- _EXERCISE GOAL_
For each record below, write an exact copy.

- _AVAILABLE DATA_
-- ==== Sys2Proof/Laws/PerInstr.lean ====
section
/-! SUPPORT. Facts stated per command: the encoding of a well-formed instruction is legal (30_encoding R74). -/

namespace Sys2Proof.Laws.EncodingLegal

/-- The CTRL byte of a well-formed instruction's encoding is one of the legal ones. -/
def Statement (i : Instr) : Prop := i.wellFormed = true → legal (encode i).ctrl = true

theorem nop : Statement .nop := fun _ => by decide

theorem init (k0 k1 : Word) : Statement (.init k0 k1) := fun _ => by
  show legal 0x01 = true
  decide

theorem block (m : Word) : Statement (.block m) := fun _ => by
  show legal 0x02 = true
  decide

theorem final (nb : Nat) (t : Word) : Statement (.final nb t) := fun h => by
  have key : ∀ n, n < 8 → legal (0x03 ||| (BitVec.ofNat 8 n <<< 3)) = true := by decide
  exact key nb (by simp [Instr.wellFormed] at h; omega)

theorem clear : Statement .clear := fun _ => by decide

end Sys2Proof.Laws.EncodingLegal
end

- _SOLUTION BELOW_
-- ==== Sys2Proof/Laws/PerInstr.lean ====
section
/-! SUPPORT. Facts stated per command: the encoding of a well-formed instruction is legal (30_encoding R74). -/

namespace Sys2Proof.Laws.EncodingLegal

/-- The CTRL byte of a well-formed instruction's encoding is one of the legal ones. -/
def Statement (i : Instr) : Prop := i.wellFormed = true → legal (encode i).ctrl = true

theorem nop : Statement .nop := fun _ => by decide

theorem init (k0 k1 : Word) : Statement (.init k0 k1) := fun _ => by
  show legal 0x01 = true
  decide

theorem block (m : Word) : Statement (.block m) := fun _ => by
  show legal 0x02 = true
  decide

theorem final (nb : Nat) (t : Word) : Statement (.final nb t) := fun h => by
  have key : ∀ n, n < 8 → legal (0x03 ||| (BitVec.ofNat 8 n <<< 3)) = true := by decide
  exact key nb (by simp [Instr.wellFormed] at h; omega)

theorem clear : Statement .clear := fun _ => by decide

end Sys2Proof.Laws.EncodingLegal
end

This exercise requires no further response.